I think I have a "simple" way of fixing that. Bring a big asteroid into orbit, which should make mars's core move like waves move because of our moon. This should create a magnetic field.

It is theorized that this actually happened in the past.

Hmm could you perhaps explain closer? Mars' core isn't molten, this is the main problem.

I don't think giving Mars a proper magnetic field is realistically possible, at least not in this age. maybe in a thousand years...

 

[Cosmo Novice]

Well, why would cultivating plants be so difficult? The early colonizers would survive on plants, not meat. I also fail to see why recreating an ecology exactly as Earth's is so crucial.. The first thing that would be needed would simply be suitable plants and bacteria, i.e. plants capable of releasing as much oxygen as possible. Building up an ecology suitable for the terraforming process is really the objective.

Cultivating plants that have spent millions of years evolving on Earth to live in a completely alien environment would be difficult, I believe the explanation of difficulty is in itself. Recreating an earthlike ecology would be crucial if you wanted humans to survive in the environment, again we have evolved into our current world.

You are conveniently grouping together bacteria and plant life and while I agree establishing microbial life is well within our capability plantlife is multi-cellular and far more complex - its requirements follow suit accordingly.

I strongly disagree that the theory is here for FTL drives. There is absolutely no serious theories about how it would be possible to break or avoid the laws of relativity, and even if there are, these theories depend on some marvel technology that are pipe-dreams, at least currently.

Yes they are pipe dreams, that was my point. The underlying theory is there - the Alcubierre drive is a theoretical propulsion system, but I believe as a scientific notion currently this has as much worth as terraforming mars.

Why would accelerating ammonia-asteroids be such a pipe-dream? "just" place a few very powerful heat-generators on the correct place at the correct time. This is assuming there are suitable asteroids of this type, though. Or transporting greenhouse gas producing infrastructure to Mars? Time consuming and expensive, but possible.

I would say time consuming and expensive is an understatement... can you perhaps calculate how much of the worlds GDP would be required to move enough infrastructure to oxygenate a planet?

As for the time-scale: It would take roughly ~ 25 years for the ammonia asteroids to reach Mars. After the collisions massive amounts of ammonia gas will be released, which would easily heat the atmosphere due to it being a strong greenhouse gas. A few decades more and Mars will be turned into a warm planet with oceans and a decent atmosphere. Producing powerful drivehouse gases on Mars would make this process go even faster. Then the issue is increasing the concentration of oxygen in Mars' athmosphere to a suitable level for special plants. That would take more decades using only plants, but not only plants can be used. So basically, turning Mars green may take only a mere century.

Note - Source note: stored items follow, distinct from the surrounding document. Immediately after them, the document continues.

-- ==== Sys2Proof/Machine/SnapshotCommands.lean ====
section
/-! DEFINITION. CUT, RETIRE and SNAPSHOT LIST (R99, R100, R107, R113). -/

namespace Sys2Proof.Machine

/-- How a refused CUT is told (R99). -/
def CutRefusal.status : CutRefusal → MgmtStatus
  | .busy => .busy
  | .exhausted => .exhausted
  | .full => .full

/-- R99 checks 1 and 2 of a CUT. -/
def Device.cutArgsRefusal (d : Device) (v drain : Nat) : Option MgmtStatus :=
  if badVolume v ∨ drain > 255 then some .badArgument
  else
    match d.volume? v with
    | none => some .notFound
    | some x => if x.state = .removing then some .notFound else none

/-- R99, R100: CUT; it is answered when the cut completes or is abandoned. -/
def Device.cutCommand (d : Device) (p : PortId) (tag : Nat) : List Arg → Effect
  | [.num v, .num drain] =>
    match d.cutArgsRefusal v drain with
    | some r => d.denyEffect p tag r
    | none =>
      match d.askCut v .manual (.command { port := p, tag := tag }) (if drain = 0 then Config.defaultDrain else drain) with
      | .inl r => d.denyEffect p tag r.status
      | .inr e => e
  | _ => d.denyEffect p tag .malformed

/-- R107: the first check of a RETIRE that fails. -/
def Device.retireRefusal (d : Device) (v k : Nat) : Option MgmtStatus :=
  if badVolume v then some .badArgument
  else
    match d.volume? v with
    | none => some .notFound
    | some x =>
      if x.state ≠ .ready then some .notFound
      else
        match x.snapshots.find? fun s => s.number = k with
        | none => some .notFound
        | some s =>
          if s.state = .retiring then some .busy
          else if s.pins > 0 then some .conflict
          else none

/-- R107: RETIRE; it is answered when the record leaves the list. -/
def Device.retireCommand (d : Device) (p : PortId) (tag : Nat) : List Arg → Device
  | [.num v, .num k] =>
    match d.retireRefusal v k with
    | some r => d.deny p tag r
    | none => d.startRetirement v k (some { port := p, tag := tag })
  | _ => d.deny p tag .malformed

/-- R113: SNAPSHOT LIST. -/
def Device.snapshotList (d : Device) (p : PortId) (tag : Nat) : List Arg → Device
  | [.num v] => if badVolume v then d.deny p tag .badArgument else d.reply p tag .ok none (d.snapshotListItems v)
  | _ => d.deny p tag .malformed

/-- CUT (R99, R100). -/
def execCut (p : PortId) (tag : Nat) (s : State) : Host.Outcome State Fault Refusal :=
  s.event fun d => d.takeThen p tag .cut fun d args => d.cutCommand p tag args

/-- RETIRE (R107). -/
def execRetire (p : PortId) (tag : Nat) (s : State) : Host.Outcome State Fault Refusal :=
  s.event fun d => d.takeNow p tag .retire fun d args => d.retireCommand p tag args

/-- SNAPSHOT_LIST (R113). -/
def execSnapshotList (p : PortId) (tag : Nat) (s : State) : Host.Outcome State Fault Refusal :=
  s.event fun d => d.takeNow p tag .snapshotList fun d args => d.snapshotList p tag args

end Sys2Proof.Machine
end

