/-- R138, R140, R141, R103: the start of a pass (standing alone, entry 5), of the head entry while the window is OPEN
and of the oldest DEMAND entry while it is CLOSED: the entry leaves the queue, the record is made, and the cut is asked
for. A volume being CUT makes the pass wait; an accepted cut waits for its writes in flight or completes at once, the
pass then SWEEPING with the snapshot pinned; one refused as EXHAUSTED ends the pass FAILED with reason CUT (here with
nothing else waiting on that end). With a pass running, or no entry that may start, nothing changes. -/
def Obligations.PassStarts : Prop :=
  ∀ s : State, s.dev.resetLow = false →
    let queue := s.dev.dup.queue
    let starts (e : DupEntry) : Prop :=
      if s.dev.clock.window = .opened then queue.head? = some e
      else ∃ before after, queue = before ++ e :: after ∧ e.origin = .demand ∧ ∀ f ∈ before, f.origin ≠ .demand
    (s.dev.dup.pass ≠ none ∨ (∀ e, ¬ starts e) → exec .passStart s = .next s)
    ∧ ∀ e x, s.dev.dup.pass = none → starts e → s.dev.volume? e.volume = some x →
        let stamp := if s.dev.clock.valid then some s.dev.clock.time else none
        let pass (n : Option Nat) (st : PassState) : Pass :=
          { volume := e.volume, origin := e.origin, target := x.target.getD 0, anchor := x.anchor, snapshot := n
            state := st, stopRequested := false, cursor := 0, sent := 0, nextSeq := 0, issuing := true, backlog := []
            resends := 0, startTime := stamp, passEndWaits := false, passEndTimer := none }
        let d (q : Pass) (y : Volume) : Device := { s.dev with
          dup.queue := queue.filter fun f => f.volume ≠ e.volume
          dup.pass := some q
          volumes := s.dev.volumes.insert e.volume y }
        (x.cut ≠ none → ∃ t, exec .passStart s = .next t ∧ t.dev = { s.dev with
          dup.queue := queue.filter fun f => f.volume ≠ e.volume
          dup.pass := some (pass none .cutting) } ∧ t.pending = s.pending)
        ∧ (x.cut = none → x.state = .ready → x.epoch < 16777215 → x.snapshots.length < 16 →
            (x.inFlight > 0 → exec .passStart s = .next { s with
              dev := d (pass none .cutting) { x with
                cut := some { kind := .duplication, requester := .pass, acceptedAt := stamp
                              drainEnds := s.dev.clock.now + 2000, room := .have } } })
            ∧ (x.inFlight = 0 → s.dev.cutHold = [] → exec .passStart s = .next { s with
              dev := Device.noted (d (pass (some x.epoch) .sweeping) { x with
                  snapshots := x.snapshots ++ [{ number := x.epoch, kind := .duplication, cutTime := stamp
                                                 state := .active, pins := 1, answers := none }]
                  epoch := x.epoch + 1 })
                .cutDone (.volume e.volume) (.number x.epoch) }))
        ∧ (x.cut = none → x.state = .ready → x.epoch = 16777215 → queue = [e] →
            Device.PassAlone { s.dev with dup.queue := [] } →
            exec .passStart s = .next { s with
              dev := (Device.passClosed { s.dev with dup.queue := [] } (pass none .cutting) x .failed (some .cut)).noted
                .passFailed (.volume e.volume) (.name .cut) })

I am quite interested in these timescales:

25 years for the ammonia asteroids to reach Mars - is this once we have redirected the asteroid to reach Mars, or 25 years to come up with mission design, build the capable craft, test to standards etc etc. fly to the asteroid and then move it?

Also in the article you linked:

"Now we don't know for sure if there are numerous asteroid size objects in the outer solar system, but there is no reason to believe that there aren't. As of this writing, only one is known, but that one, Chiron, orbiting between Saturn and Uranus is rather large (180 km diameter,), and it may be expected that a lot of small objects can be found for every big one. In all probability, the outer solar system contains thousands of asteroids that we have yet to discover because they shine so dimly compared to those in the Main Belt"

So does this 25 years also account for finding these asteroids?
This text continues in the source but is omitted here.